Now I’m Not Sure That Getting a GED

…should have “educational” anywhere in the title.

WASHINGTON, May 10, 2013 ? Adult basic education and GED programs, with about 800,000 students taking GED tests each year, serve a segment of society that escaped government schools, including many homeschoolers. But the national propaganda effort called the Common Core Curriculum is spreading its tentacles to them.

While many may not take the GED seriously, calling it the “Good Enough Diploma,” consider that quite a few homeschoolers take GED tests as a way to cancel out high school attendance requirements and lessen the record-keeping burden on home educators caused by compulsory attendance laws in every state.

Thus, aligning GED with Common Core has the potential of erasing all the efforts and sacrifices the homeschooling parents have put in to protect their children from the centralized indoctrination.

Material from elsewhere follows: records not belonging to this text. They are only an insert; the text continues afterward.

-- ==== Sys2Proof/Laws/PerInstr.lean ====
section
/-!
SUPPORT. The family FixedBits: the encoding of an instruction matches its row of the opcode map (30_encoding.md R73), one lemma per
constructor.
-/

namespace Sys2Proof.Laws.FixedBits

/-- The encoding has the row's fixed bits under the row's mask (R73). -/
def Statement (i : Instr) : Prop := encode i &&& (rowOf i).1 = (rowOf i).2

theorem regBits_zero : regBits 0 = 0#4 := rfl

/-- An address leaves the group alone. -/
theorem encodeA_group (g : BitVec 4) (nnn : Addr) : encodeA g nnn &&& 0xF000 = encodeA g 0 := by
  apply BitVec.eq_of_getLsbD_eq
  intro k hk
  simp only [encodeA, BitVec.getLsbD_and, BitVec.getLsbD_append]
  interval_cases k <;> simp

/-- A register and an immediate leave the group alone. -/
theorem encodeXK_group (g : BitVec 4) (x : Reg) (kk : Byte) : encodeXK g x kk &&& 0xF000 = encodeXK g 0 0 := by
  apply BitVec.eq_of_getLsbD_eq
  intro k hk
  simp only [encodeXK, BitVec.getLsbD_and, BitVec.getLsbD_append]
  interval_cases k <;> simp [regBits_zero]

/-- A register leaves the group and the low byte alone. -/
theorem encodeXS_key (g : BitVec 4) (x : Reg) (lo8 : Byte) : encodeXS g x lo8 &&& 0xF0FF = encodeXS g 0 lo8 := by
  apply BitVec.eq_of_getLsbD_eq
  intro k hk
  simp only [encodeXS, BitVec.getLsbD_and, BitVec.getLsbD_append]
  interval_cases k <;> simp [regBits_zero]

/-- Two registers and a nibble leave the group alone. -/
theorem encodeXYS_group (g : BitVec 4) (x y : Reg) (lo : BitVec 4) : encodeXYS g x y lo &&& 0xF000 = encodeXYS g 0 0 0 := by
  apply BitVec.eq_of_getLsbD_eq
  intro k hk
  simp only [encodeXYS, BitVec.getLsbD_and, BitVec.getLsbD_append]
  interval_cases k <;> simp [regBits_zero]

/-- Two registers leave the group and the low nibble alone. -/
theorem encodeXYS_key (g : BitVec 4) (x y : Reg) (lo : BitVec 4) : encodeXYS g x y lo &&& 0xF00F = encodeXYS g 0 0 lo := by
  apply BitVec.eq_of_getLsbD_eq
  intro k hk
  simp only [encodeXYS, BitVec.getLsbD_and, BitVec.getLsbD_append]
  interval_cases k <;> simp [regBits_zero]

theorem clearScreen : Statement .clearScreen := encodeXS_key 0x0 0 0xE0
theorem ret : Statement .ret := encodeXS_key 0x0 0 0xEE
theorem jump (nnn : Addr) : Statement (.jump nnn) := encodeA_group 0x1 nnn
theorem call (nnn : Addr) : Statement (.call nnn) := encodeA_group 0x2 nnn
theorem skipEqImm (x : Reg) (kk : Byte) : Statement (.skipEqImm x kk) := encodeXK_group 0x3 x kk
theorem skipNeImm (x : Reg) (kk : Byte) : Statement (.skipNeImm x kk) := encodeXK_group 0x4 x kk
theorem skipEqReg (x y : Reg) : Statement (.skipEqReg x y) := encodeXYS_group 0x5 x y 0
theorem loadImm (x : Reg) (kk : Byte) : Statement (.loadImm x kk) := encodeXK_group 0x6 x kk
theorem addImm (x : Reg) (kk : Byte) : Statement (.addImm x kk) := encodeXK_group 0x7 x kk
theorem regToReg (x y : Reg) : Statement (.regToReg x y) := encodeXYS_key 0x8 x y 0x0
theorem orReg (x y : Reg) : Statement (.orReg x y) := encodeXYS_key 0x8 x y 0x1
theorem andReg (x y : Reg) : Statement (.andReg x y) := encodeXYS_key 0x8 x y 0x2
theorem xorReg (x y : Reg) : Statement (.xorReg x y) := encodeXYS_key 0x8 x y 0x3
theorem addReg (x y : Reg) : Statement (.addReg x y) := encodeXYS_key 0x8 x y 0x4
theorem subRegFwd (x y : Reg) : Statement (.subRegFwd x y) := encodeXYS_key 0x8 x y 0x5
theorem shiftRight (x : Reg) : Statement (.shiftRight x) := encodeXYS_key 0x8 x 0 0x6
theorem subRegRev (x y : Reg) : Statement (.subRegRev x y) := encodeXYS_key 0x8 x y 0x7
theorem shiftLeft (x : Reg) : Statement (.shiftLeft x) := encodeXYS_key 0x8 x 0 0xE
theorem skipNeReg (x y : Reg) : Statement (.skipNeReg x y) := encodeXYS_group 0x9 x y 0
theorem setIndex (nnn : Addr) : Statement (.setIndex nnn) := encodeA_group 0xA nnn
theorem jumpOffset (nnn : Addr) : Statement (.jumpOffset nnn) := encodeA_group 0xB nnn
theorem randomAnd (x : Reg) (kk : Byte) : Statement (.randomAnd x kk) := encodeXK_group 0xC x kk
theorem drawSprite (x y : Reg) (n : Nat) : Statement (.drawSprite x y n) := encodeXYS_group 0xD x y (BitVec.ofNat 4 n)
theorem skipIfKey (x : Reg) : Statement (.skipIfKey x) := encodeXS_key 0xE x 0x9E
theorem skipIfNotKey (x : Reg) : Statement (.skipIfNotKey x) := encodeXS_key 0xE x 0xA1
theorem readDelay (x : Reg) : Statement (.readDelay x) := encodeXS_key 0xF x 0x07
theorem waitKey (x : Reg) : Statement (.waitKey x) := encodeXS_key 0xF x 0x0A
theorem setDelay (x : Reg) : Statement (.setDelay x) := encodeXS_key 0xF x 0x15
theorem setSound (x : Reg) : Statement (.setSound x) := encodeXS_key 0xF x 0x18
theorem addToIndex (x : Reg) : Statement (.addToIndex x) := encodeXS_key 0xF x 0x1E
theorem fontChar (x : Reg) : Statement (.fontChar x) := encodeXS_key 0xF x 0x29
theorem storeBcd (x : Reg) : Statement (.storeBcd x) := encodeXS_key 0xF x 0x33
theorem storeRegs (x : Reg) : Statement (.storeRegs x) := encodeXS_key 0xF x 0x55
theorem loadRegs (x : Reg) : Statement (.loadRegs x) := encodeXS_key 0xF x 0x65

end Sys2Proof.Laws.FixedBits
end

“What’s he talking about”, you ask? What a doozy of an example he pulls from this GED test preparatory set, called the “GED Scoreboost™” series:

…Below is an excerpt from a larger Social Studies Extended Response, found on page 52 from Writing Across the Tests: Responding to Text on the Language Arts, Social Studies, and Science Test, entitled, “Does Foreign Aid Really Help?”

Those who support sending aid to poor countries do so because poor countries often have high levels of poverty, poor educational systems, an ineffective police and judicial force, and limited public services such as healthcare, transportation networks, and banking systems. They believe that when living conditions are this poor, crime levels tend to be higher. Poorer countries, because they have weak governments, often have areas that attract terrorist groups because no one is there to stop them from pursuing those types of activities. Thus, poor countries are often home to terrorist groups that are free to plan and carry out attacks on the rich, industrialized nations, without fear of being stopped. This is in fact [bold words are mine] what happened on 9/11 when terrorists from Afghanistan hijacked planes and carried out attacks on the United States. In this case, the terrorists originated in a country that had received large amounts of foreign aid from rich countries. Apparently, it didn’t work.

Whoa. DOG.

Read the whole article. Gobschmacking.

2 Responses to “Now I’m Not Sure That Getting a GED”

  1. JeffS says:

    Yet another reason to get government out of education. And everything else.

  2. leelu says:

    Concomitant with states passing laws nullifying the Fed gun grab, they need to be willing to, and stop taking the Fed’s money for schools. It’s the only way to shake off the beast.